When measuring bias in BERT, comparing raw association scores (`prob_target`) can be misleading because the likelihood of a token is influenced by all other tokens in the sentence. Each token's probability depends on its surrounding context. Therefore, the likelihood of a target can change depending on the presence or absence of an attribute. Additionally, the likelihoods of different targets can be influenced differently by the same attribute.

In [None]:
# set the index to use to identify the target mask, which helps when there are multiple masks
# note that this index depends on the sentence template, and with our templates the target is always the first mask
target_idx = 0 

input = tokenizer.encode_plus(x['Sentence_TAM'], return_tensors='pt')
mask_index = torch.where(input['input_ids'][0] == tokenizer.mask_token_id)[target_idx]
target_ids = tokenizer.encode(x['Target'], add_special_tokens=False)
with torch.no_grad():
    output = model(**input)
last_hidden_state = output.logits[0]
softmax = F.softmax(last_hidden_state, dim=-1)
prob_prior = np.prod([softmax[mask_index, t].numpy()[0] for t in target_ids])
prob_prior

2.42944e-08

Compute the adjusted association score that is corrected by the prior probability. 

For interpretation:

- A negative adjusted association score means the target's probability is lower than the prior probability, indicating the attribute's context decreased the likelihood of predicting the target.
- A positive adjusted association score means the target's probability is higher than the prior probability, indicating the attribute's context increased the likelihood of predicting the target.

In other words:

- If the association score is negative, the attribute’s context decreased the probability that BERT predicts the target.
- If the association score is positive, the context increased the target’s probability of being predicted.

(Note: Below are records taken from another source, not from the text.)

-- ==== Sys2Proof/Machine/State.lean ====
section
/-! DEFINITION. The state of the machine as plain data, and the state after reset
(spec 10_state.md; 70_reset_and_hazards.md R701). INVENTORY.md lists every field with the rule that names it. -/

namespace Sys2Proof.Machine

open Sys2Proof

/-- The exceptions (60_exceptions.md R601). -/
inductive Exc where
  | instructionAddressMisaligned
  | instructionAccessFault
  | illegalInstruction
  | breakpoint
  | loadAddressMisaligned
  | loadAccessFault
  | storeAmoAddressMisaligned
  | storeAmoAccessFault
  | environmentCallFromU
  | environmentCallFromS
  | environmentCallFromM
deriving DecidableEq, Repr

/-- The one way a step stops. -/
inductive Fault where
  /-- Raised by every exception when TRAP_MODEL = environment: the outcome `Trapped(E, info, pc)` of 60_exceptions.md
  R613. What the execution environment does next is outside the machine. Safe: the spec itself ends the model here. -/
  | trapped (e : Exc) (info pc : Word)
deriving DecidableEq, Repr

/-- Why an instruction has no meaning. -/
inductive Refusal where
  /-- Raised by an arm of `exec` whose instruction has no meaning yet. Safe: the machine stops where hardware goes on. -/
  | notModelled (mnemonic : String)
deriving DecidableEq, Repr

/-- The fields of `mstatus` that hold a value (10_state.md R47); `sstatus` is a view of them (R48). -/
structure MStatus where
  sie : Bool
  mie : Bool
  spie : Bool
  mpie : Bool
  /-- SPP: true is supervisor, false user. -/
  spp : Bool
  mpp : Priv
  /-- FS: 00 Off, 01 Initial, 10 Clean, 11 Dirty. -/
  fs : BitVec 2
deriving DecidableEq, Repr

/-- A load reservation (10_state.md R62): the address and size (4 or 8) of the `lr` that registered it. -/
structure Reservation where
  addr : Word
  size : Nat
deriving DecidableEq, Repr

/-- The platform's interrupt lines (10_state.md R55, R65). -/
structure Lines where
  meip : Bool
  mtip : Bool
  msip : Bool
  seip : Bool
deriving DecidableEq, Repr

/-- An access to I/O addresses, as the hart makes it (20_memory.md R90; log entry 8). -/
inductive IoEvent where
  | read (addr : Word) (size : Nat)
  | write (addr : Word) (size : Nat) (value : Word)
deriving DecidableEq, Repr

/-- The state of the machine: one hart and its memory. -/
structure State where
  /-- The parameters; no step changes them (10_state.md R65; log entry 1). -/
  cfg : Config
  /-- General registers (R30); `readX` and `writeX` of Ops.lean make x[0] zero (R31). -/
  x : Vector Word 32
  /-- The program counter (R34). -/
  pc : Word
  /-- Floating-point registers (R37). -/
  f : Vector Word 32
  /-- The accrued exception flags NV DZ OF UF NX (R41). -/
  fflags : BitVec 5
  /-- The dynamic rounding mode (R42). -/
  frm : BitVec 3
  /-- The privilege mode (R61). -/
  priv : Priv
  mstatus : MStatus
  /-- R49. -/
  mepc : Word
  /-- R51. -/
  mtvec : Word
  /-- R52. -/
  mcause : Word
  /-- R53. -/
  mtval : Word
  /-- R54. -/
  mscratch : Word
  /-- R50. -/
  sepc : Word
  /-- R57. -/
  stvec : Word
  /-- R57. -/
  scause : Word
  /-- R57. -/
  stval : Word
  /-- R54. -/
  sscratch : Word
  /-- R56. -/
  medeleg : Word
  /-- R56. -/
  mideleg : Word
  /-- The interrupt enables, bit i for interrupt i (R55). -/
  mie : BitVec 12
  /-- The writable bits SSIP, STIP, SEIP of `mip` (R55). -/
  mipSoft : BitVec 12
  /-- CY, TM, IR (R60). -/
  mcounteren : BitVec 3
  /-- CY, TM, IR (R60). -/
  scounteren : BitVec 3
  /-- The cycle counter (R44, R60). -/
  mcycle : Word
  /-- The time (R45). -/
  time : Word
  /-- The retired-instruction counter (R46, R60). -/
  minstret : Word
  /-- The load reservation (R62). -/
  reservation : Option Reservation
  /-- Memory in canonical form: addresses strictly rising, no entry equal to what an unlisted byte reads as (R63;
  `Memory.wf` of Ops.lean). -/
  mem : List Host.Cell
  /-- What each store since the last `fence.i` overwrote, newest store first (20_memory.md R101; log entry 12). -/
  storeLog : List (List Host.Cell)
  /-- The interrupt lines as the hart sees them now (R55). -/
  lines : Lines
  /-- The lines of the steps to come, one entry a step; when it is empty the lines stay (60_exceptions.md R630;
  log entry 11). -/
  inputs : List Lines
  /-- The accesses made to I/O addresses, newest first (log entry 8). The order is the one in which the hart makes them,
  whatever fences stand between them, where a device may observe another (DESIGN CHOICE, log entry 37). -/
  ioLog : List IoEvent
  /-- How many free values have been used: the index of the opaque constants of Config.lean (log entry 9). -/
  draws : Nat
deriving DecidableEq, Repr

/-- One region of main memory over the whole address space (DESIGN CHOICE, log entry 7). -/
def wholeMemory : Region :=
  { base := 0, size := 2 ^ 64, readable := true, writable := true, executable := true, io := false, sizes := [1, 2, 4, 8] }

/-- The configuration of the reset state: every OPEN parameter of 00_scope.md R8 gets a value, every parameter with a
default has the default (DESIGN CHOICE, log entries 1, 5, 7, 23, 35). -/
def resetConfig : Config :=
  { xlen := .rv64, extM := true, extA := true, extF := true, extD := true, extC := true, privS := true, privU := true,
    timeFreq := 1, resetVector := 0x1000, resGranule := 8,
    memMap := [wholeMemory], mvendorid := 0, marchid := 0, mimpid := 0, mhartid := 0 }

/-- The XLEN-bit value of a parameter. -/
def Config.cut (c : Config) (v : Word) : Word :=
  match c.xlen with
  | .rv32 => (v.setWidth 32).setWidth 64
  | .rv64 => v

/-- The state after reset under a configuration (70_reset_and_hazards.md R701): pc = RESET_VECTOR, priv = M,
mstatus.MIE = 0, mcause = 0, no reservation, no pending fetch state. Every value R701 leaves unspecified is zero
(DESIGN CHOICE, log entries 3, 4, 6), `mtvec` only where the platform fixes no value (20_memory.md R91); MPP is U where
user mode exists and M where it is the only mode (R47). -/
def State.resetWith (c : Config) : State :=
  { cfg := c
    x := Vector.replicate 32 0
    pc := Config.cut c c.resetVector
    f := Vector.replicate 32 0
    fflags := 0
    frm := 0
    priv := .machine
    mstatus := { sie := false, mie := false, spie := false, mpie := false, spp := false,
                 mpp := if c.privU then .user else .machine, fs := 0 }
    mepc := 0
    mtvec := Config.cut c (c.mtvecReset.getD 0)
    mcause := 0
    mtval := 0
    mscratch := 0
    sepc := 0
    stvec := 0
    scause := 0
    stval := 0
    sscratch := 0
    medeleg := 0
    mideleg := 0
    mie := 0
    mipSoft := 0
    mcounteren := 0
    scounteren := 0
    mcycle := 0
    time := 0
    minstret := 0
    reservation := none
    mem := []
    storeLog := []
    lines := { meip := false, mtip := false, msip := false, seip := false }
    inputs := []
    ioLog := []
    draws := 0 }

/-- The machine right after reset. -/
def State.reset : State := State.resetWith resetConfig

end Sys2Proof.Machine
end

Therefore, if BERT has a higher positive association score for one target over another in a given context, it indicates that BERT is more likely to associate that target with the stereotype context. 

In [None]:
assoc_score = np.log(prob_target/prob_prior)
assoc_score

0.7741258

For the sentence "A person who is abled is aberrant," where the target is "abled" and the attribute is "aberrant," the association score between the target and the attribute is 0.77. Since this score is above 0, it suggests that BERT positively associates the target with the attribute. In other words, BERT is more likely to predict the "abled" target given the presence of the attribute "aberrant" in the sentence, compared to the sentence where the attribute is masked.

NOTE: This uses np.prod for calculating the probability... This is something that I added, because of multi-token targets.